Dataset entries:
/-- The part of the state outside the blocks. -/
def State.outside (s : State) : Bool × Straps × Memory × PortOutputs × Arbiter × TimerLimits × Nat × List Instr :=
  (s.resetHeld, s.straps, s.memory, s.ports, s.arbiter, s.tickLimits, s.freeIndex, s.pending)

/-- Equal outside means equal in each of the eight fields. -/
theorem outside_fields {s t : State} (h : t.outside = s.outside) :
    t.resetHeld = s.resetHeld ∧ t.straps = s.straps ∧ t.memory = s.memory ∧ t.ports = s.ports ∧ t.arbiter = s.arbiter ∧
    t.tickLimits = s.tickLimits ∧ t.freeIndex = s.freeIndex ∧ t.pending = s.pending := by
  simpa only [State.outside, Prod.mk.injEq] using h

/-- A fold of operations that keep the outside keeps the outside. -/
theorem foldl_outside {α : Type} (f : State → α → State) (h : ∀ s x, (f s x).outside = s.outside) (l : List α) :
    ∀ s, (l.foldl f s).outside = s.outside := by
  induction l with
  | nil => exact fun _ => rfl
  | cons x l ih => exact fun s => (ih (f s x)).trans (h s x)

@[simp] theorem withDecode_outside (s : State) (x : WindowSet) : (s.withDecode x).outside = s.outside := rfl

@[simp] theorem withCandidates_outside (s : State) (x : Vector (Option Candidate) 7) : (s.withCandidates x).outside = s.outside := rfl

@[simp] theorem withTable_outside (s : State) (x : ResidenceTable) : (s.withTable x).outside = s.outside := rfl

@[simp] theorem withDelays_outside (s : State) (x : Vector PortDelay 6) : (s.withDelays x).outside = s.outside := rfl

@[simp] theorem withTime_outside (s : State) (x : TimeBase) : (s.withTime x).outside = s.outside := rfl

@[simp] theorem withDisc_outside (s : State) (x : Discipline) : (s.withDisc x).outside = s.outside := rfl

@[simp] theorem withCaptures_outside (s : State) (x : Vector CaptureInput 2) : (s.withCaptures x).outside = s.outside := rfl

@[simp] theorem withPulses_outside (s : State) (x : Vector PulseOutput 4) : (s.withPulses x).outside = s.outside := rfl

@[simp] theorem withProfiles_outside (s : State) (x : ProfileStore) : (s.withProfiles x).outside = s.outside := rfl

@[simp] theorem withMonitor_outside (s : State) (x : CommandMonitor) : (s.withMonitor x).outside = s.outside := rfl

@[simp] theorem withReport_outside (s : State) (x : ReportWriter) : (s.withReport x).outside = s.outside := rfl

@[simp] theorem request_outside (ks : List BlockKind) (s : State) : (request ks s).outside = s.outside := by
  simp only [request, apply_ite State.outside, withReport_outside, ite_self]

**What this task involves:**
The line containing "(s.withDisc x).outside = s.outside := rfl" begins the span, and the last line of the records above ends it. Return that span exactly, and nothing outside it.

**Result for this task:**
@[simp] theorem withDisc_outside (s : State) (x : Discipline) : (s.withDisc x).outside = s.outside := rfl

@[simp] theorem withCaptures_outside (s : State) (x : Vector CaptureInput 2) : (s.withCaptures x).outside = s.outside := rfl

@[simp] theorem withPulses_outside (s : State) (x : Vector PulseOutput 4) : (s.withPulses x).outside = s.outside := rfl

@[simp] theorem withProfiles_outside (s : State) (x : ProfileStore) : (s.withProfiles x).outside = s.outside := rfl

@[simp] theorem withMonitor_outside (s : State) (x : CommandMonitor) : (s.withMonitor x).outside = s.outside := rfl

@[simp] theorem withReport_outside (s : State) (x : ReportWriter) : (s.withReport x).outside = s.outside := rfl

@[simp] theorem request_outside (ks : List BlockKind) (s : State) : (request ks s).outside = s.outside := by
  simp only [request, apply_ite State.outside, withReport_outside, ite_self]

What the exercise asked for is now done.